Document Type : Original Article
Authors
1 Dental Materials Research Center, School of Dentistry, Mashhad University of Medical Sciences, Mashhad, Iran
2 general dentist
3 Post-graduate student, Department of Pediatric Dentistry, School of Dentistry, Mashhad University of Medical Sciences, Mashhad, Iran
4 Post-graduate student, Department of Operative Dentistry, School of Dentistry, Mashhad University of Medical Sciences, Mashhad, Iran
Abstract
Keywords
Main Subjects
Introduction
For educational use and research purposes, dental materials are tested on collected teeth under appropriate ethical guidelines. The extracted teeth are of a high value for pre-clinically practice for the students for on various practical or technical skills(1). Furthermore, these human teeth are frequently utilized in researches such as in-vitro bonding to dentin or enamel before preforming clinical trials (2). One important issue in clinical dental practice is bonding to tooth structure. New adhesive systems are being introduced by the manufacturers who claim an improvement in their compositions and bonding to tooth structure; However, these claims need to be substantiated by scientists and researchers via in-vitro screening and testing of such systems before their in vivo applications(3).
It should be considered that the teeth that have been inadvertently left for a short time and dried are not suitable for use in research and are often discarded(3). Therefore, to achieve reliable results, storage of teeth according to ISO guidelines of adhesion of dental materials to tooth structure (1991) is very important (4). Disinfection of the extracted teeth is also important since they can be a potential source of blood-borne pathogens as mentioned by the Occupational Safety and Health Administration (OSHA)(5). The United States Center for Disease Control and Prevention (CDC), has developed a guideline for sterilization of extracted teeth used for research and educational purposes(6). According to this guideline, storage in 10% formalin for two weeks and autoclaving at 121°C/20 psi for 40 min should be used for the teeth with and without amalgam restorations respectively(7). A major advantage of the extracted teeth utilized for educational and research purposes is that cutting condition is the same as clinical situations, so the sterilization procedure used for these teeth should not ideally change these properties. On the other hand, the validity of the results of in-vitro researches may be reduced by the possible changes induced by storage media or sterilization methods and thus these researches don’t reflect a real clinical situation (7, 8).

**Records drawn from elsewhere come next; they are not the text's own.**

-- ==== Sys2Proof/Machine/Plans.lean ====
section
/-! DEFINITION. The commands of execution plans: instantiation, dispatch, completion, MOVE, ROUTE, CORR and SYNC (R169..R193, R135, R213). -/

namespace Sys2Proof.Machine

/-! ### STEP_INSTANTIATE (R192, R297) -/

/-- Unsent output that stops a session's steps: 256 KiB on the channel of its request (R284). -/
def State.outputFull (s : State) (x : Session) : Bool :=
  match x.running with
  | none => true
  | some r => match s.conn r.conn with
    | some c => decide (262144 ≤ c.outBytes)
    | none => false

/-- Tokens of a session whose keys and values are still to be computed. -/
def Session.due (x : Session) : Nat := x.history.length - x.kvLen

/-- Whether CC2 may begin the next step of a session (R192, R263, R284); a preempted one resumes when its pages fit (R148). -/
def State.stepDue (s : State) (i : Nat) : Bool :=
  let x := s.session i
  let m := s.mslot x.tenant x.slot
  (decide (x.state = .active) || decide (x.state = .cold)) && x.run.isNone && decide (1 ≤ x.due) && !s.outputFull x && !m.barrier && m.loaded &&
    decide (s.tenState x.tenant = .active) && (match x.running with | some r => r.cancel.isNone | none => false) && (!x.preemptedCold || s.pagesFit i)

/-- Whether sessions may share a batch: one tenant, model slot, class and adapter, each with one token (R272, R297). -/
def State.batchOk (s : State) (l : List Nat) : Bool :=
  match l with
  | [] => false
  | [_] => true
  | i :: t =>
    let x := s.session i
    decide (l.length ≤ 16) && decide l.Nodup && l.all (fun j => decide ((s.session j).due = 1)) && t.all fun j =>
      let y := s.session j
      decide (y.tenant = x.tenant ∧ y.slot = x.slot ∧ y.adapter = x.adapter ∧ y.reqClass = x.reqClass)

/-- The lowest free batch record (R172; DESIGN CHOICE of the record, log entry 71). -/
def State.freeBatch (s : State) : Option Nat := (List.range 4096).find? fun k => decide (mget [] s.ops.batches k = [])

/-- The step that begins: one token each in decode, a chunk of the first session in prefill; the generation pointer is read once (R149, R192). -/
def State.newRun (s : State) (l : List Nat) : StepRun :=
  let i := l.headD 0
  let x := s.session i
  let p := match (s.mslot x.tenant x.slot).imageAt (s.pointer x.tenant) with | some im => im.1.plan | none => Plan.init
  let n := min x.due (max 1 p.chunk)
  let graph := if n ≤ 1 then 0 else 1
  { sessions := l, tenant := x.tenant, slot := x.slot, graph := graph, cls := x.reqClass, gen := s.pointer x.tenant, step := x.stepSeq,
    req := reqHandle i (match x.running with | some r => r.id | none => 0), groups := ((p.graphs[graph]?).getD []).length,
    tokens := n, poss := l.map fun j => (s.session j).kvLen, look := s.sv (0x7300 + x.tenant) 5 1,
    batch := if 1 < l.length then s.freeBatch else none }

/-- Pods of a tenant that have no operation (R135). -/
def State.freePods (s : State) (t : Nat) : Nat :=
  ((s.clusterList t).flatMap fun c => (List.range 16).map (c * 16 + ·)).countP fun p => decide (s.podLoad p = 0) && !s.exp.withdrawn.contains p

/-- N of R135 over `keys` visible keys. -/
def State.splitCount (s : State) (t heads keys : Nat) : Nat := (s.pinnedSplit t).getD <| max 1 (min 16 (min (cdiv keys 64 / 4 + if cdiv keys 64 % 4 = 0 then 0 else 1) (s.freePods t / max 1 heads)))

/-- The prefix length of a session's request. -/
def Session.prefixLen (x : Session) : Nat := match x.running with | some r => r.prefixLen | none => 0

/-- The Mirror record of a step that CC1 hands to CC2 (R425). -/
def State.stepRecord (s : State) (r : StepRun) : MBody :=
  let i := r.sessions.headD 0
  let p := match (s.mslot r.tenant r.slot).imageAt r.gen with | some im => im.1.plan | none => Plan.init
  let att := (p.templates.find? fun t => decide (t.d.kind = .fattn)).getD Template.init
  let split := if r.tokens ≤ 1 then s.splitCount r.tenant p.kvHeads (seenKeys att (s.session i).prefixLen (r.poss.headD 0) 1).length else 1
  .step (match (s.session i).running with | some q => q.id | none => 0) r.step r.gen r.cls.code split (r.sessions.map s.handleOf)

/-- A session's step is in flight; one made COLD with its request in flight is ACTIVE again and re-prefills (R148, R149). -/
def State.enterRun (s : State) (n i : Nat) : State :=
  let x := s.session i
  let s := if x.state = .cold then s.tcount x.tenant 0xA600 7 x.history.length else s
  s.modSession i fun x => { x with run := some n, stepSeq := (x.stepSeq + 1) % 2 ^ 32, state := .active, preemptedCold := false }

/-! ### Scratch (R206) -/

/-- Octets of tier 2 that a step's scratch tensors take, with what stands at AUX. -/
def Plan.scratchNeed (p : Plan) : Nat :=
  (p.scratch.map fun d => if d.tier = 2 then max (d.base + d.octets) (if d.auxOctets = 0 then 0 else d.aux + d.auxOctets) else 0).foldl max 0

/-- Whether a step has an operation that is not complete, or one still to be instantiated, which reads a scratch tensor (R206). -/
def State.pendingReader (s : State) (n : Nat) (r : StepRun) (k : Nat) : Bool :=
  let p := s.runPlan r
  let takes := fun t => (p.reads t).any fun h => decide (h.tab = 2) && decide (h.idx = k)
  (s.ops.slots.any fun e => match e.2 with | some o => decide (o.run = n) && decide (o.phase ≠ .posted) && takes (s.opTemplate o) | none => false) ||
    (r.due.any fun o => takes (s.opTemplate o)) || (s.invsLeft r).any fun v => takes (p.tmpl v)
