-- ==== Sys2Proof/Machine/Shake.lean ====
section
/-! DEFINITION. SHAKE256, which the spec names for digests, tickets and record keys (PRESUMED FIPS 202, log entry 7). -/

namespace Sys2Proof.Machine

/-- The 25 lanes of the permutation's state, lane x + 5 y. -/
abbrev Lanes := List Nat

/-- A lane of 64 bits turned left. -/
def rotl (v n : Nat) : Nat := (v * 2 ^ n % 2 ^ 64) + v / 2 ^ (64 - n)

/-- Rotation of each lane, x + 5 y. -/
def rhoOffsets : List Nat := [0, 1, 62, 28, 27, 36, 44, 6, 55, 20, 3, 10, 43, 25, 39, 41, 45, 15, 21, 8, 18, 2, 61, 56, 14]

/-- Constants of the 24 rounds. -/
def iotaConstants : List Nat :=
  [0x0000000000000001, 0x0000000000008082, 0x800000000000808A, 0x8000000080008000, 0x000000000000808B, 0x0000000080000001,
   0x8000000080008081, 0x8000000000008009, 0x000000000000008A, 0x0000000000000088, 0x0000000080008009, 0x000000008000000A] ++
  [0x000000008000808B, 0x800000000000008B, 0x8000000000008089, 0x8000000000008003, 0x8000000000008002, 0x8000000000000080,
   0x000000000000800A, 0x800000008000000A, 0x8000000080008081, 0x8000000000008080, 0x0000000080000001, 0x8000000080008008]

/-- A lane of the state. -/
def lane (a : Lanes) (x y : Nat) : Nat := a.getD (x % 5 + 5 * (y % 5)) 0

/-- One round. -/
def keccakRound (a : Lanes) (rc : Nat) : Lanes :=
  let c := (List.range 5).map fun x => (lane a x 0 ^^^ lane a x 1) ^^^ (lane a x 2 ^^^ lane a x 3) ^^^ lane a x 4
  let d := (List.range 5).map fun x => c.getD ((x + 4) % 5) 0 ^^^ rotl (c.getD ((x + 1) % 5) 0) 1
  let a := (List.range 25).map fun i => a.getD i 0 ^^^ d.getD (i % 5) 0
  -- lane (y, 2x + 3y) takes lane (x, y) turned, so lane (u, v) takes x = (u + 3 v) mod 5, y = u
  let b := (List.range 25).map fun i =>
    let u := i % 5
    let v := i / 5
    let x := (u + 3 * v) % 5
    rotl (lane a x u) (rhoOffsets.getD (x + 5 * u) 0)
  let e := (List.range 25).map fun i =>
    let x := i % 5
    let y := i / 5
    lane b x y ^^^ ((2 ^ 64 - 1 - lane b (x + 1) y) &&& lane b (x + 2) y)
  match e with
  | [] => []
  | h :: t => (h ^^^ rc) :: t

/-- The permutation. -/
def keccak (a : Lanes) : Lanes := iotaConstants.foldl keccakRound a

/-- Octets of the rate: 136. -/
def shakeRate : Nat := 136

/-- A block of the rate enters the state. -/
def absorbBlock (a : Lanes) (block : Bytes) : Lanes :=
  (List.range 25).map fun i => a.getD i 0 ^^^ unle ((block.drop (8 * i)).take 8)

/-- Padding of SHAKE: 1111 and pad10*1. -/
def shakePad (m : Bytes) : Bytes :=
  let k := shakeRate - m.length % shakeRate
  if k = 1 then m ++ [0x9F] else m ++ [0x1F] ++ List.replicate (k - 2) 0 ++ [0x80]

/-- Absorbs `n` blocks. -/
def absorb : Nat → Lanes → Bytes → Lanes
  | 0, a, _ => a
  | n + 1, a, m => absorb n (keccak (absorbBlock a (m.take shakeRate))) (m.drop shakeRate)

/-- Gives `n` blocks. -/
def squeeze : Nat → Lanes → Bytes
  | 0, _ => []
  | n + 1, a => ((a.take 17).flatMap (le 8)) ++ squeeze n (keccak a)

/-- The first `n` octets of SHAKE256 of `m`. -/
def shake256 (m : Bytes) (n : Nat) : Bytes :=
  let p := shakePad m
  (squeeze (cdiv n shakeRate) (absorb (p.length / shakeRate) (List.replicate 25 0) p)).take n

end Sys2Proof.Machine
end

To date several solutions such as thymol, ethanol, formalin, chloramine-T, aqua chloramine, sodium hypochlorite and glutaraldehyde have been suggested as storage media in the literature(9). Although storage of teeth in some of these media doesn’t affect the bond strength of composite to tooth structure, these are not efficient sterilants (2). Moreover, some storage media like formaldehyde may be hazardous to health due to irritation of upper respiratory track or carcinogenic effects(10, 11) or may affect bond strength, microleakage or dentin permeability(2, 12-16).
Because of the antibacterial properties, thymol has been commonly applied as a storage solution in adhesion studies (16, 17). Various concentrations of thymol (0.02% up to 0.1%) and durations (from 24h to 6 months) have been used in different studies (1, 9, 16-18). Nevertheless, there is controversy in literature regarding the effect of thymol on bond strength and structure of teeth (4, 17).
Chloramine T is another storage media that has been used by several investigators for disinfection of teeth (3, 17). Although it is a close analogue to sodium hypochlorite, it has no effect on collagen(3). The usual concentration of Chloramine T is 1%, however the duration varies in different studies, from one week to 7 months (4, 6, 19).
Autoclaving at a typical temperature of 121°C for at least 15 min with high-pressure steam is the gold standard method of sterilization that can completely inactivate bacteria (1). However this procedure may affect the mechanical properties of teeth, causing them to become brittle and less fracture resistant during experiments (1). Pashley et al. (20) and DeWald et al. (2) concluded that autoclaving had no effect on bond strength. However, Lee et al. (6) and Carvalho et al. (21) demonstrated the negative effect of autoclaving on bond strength.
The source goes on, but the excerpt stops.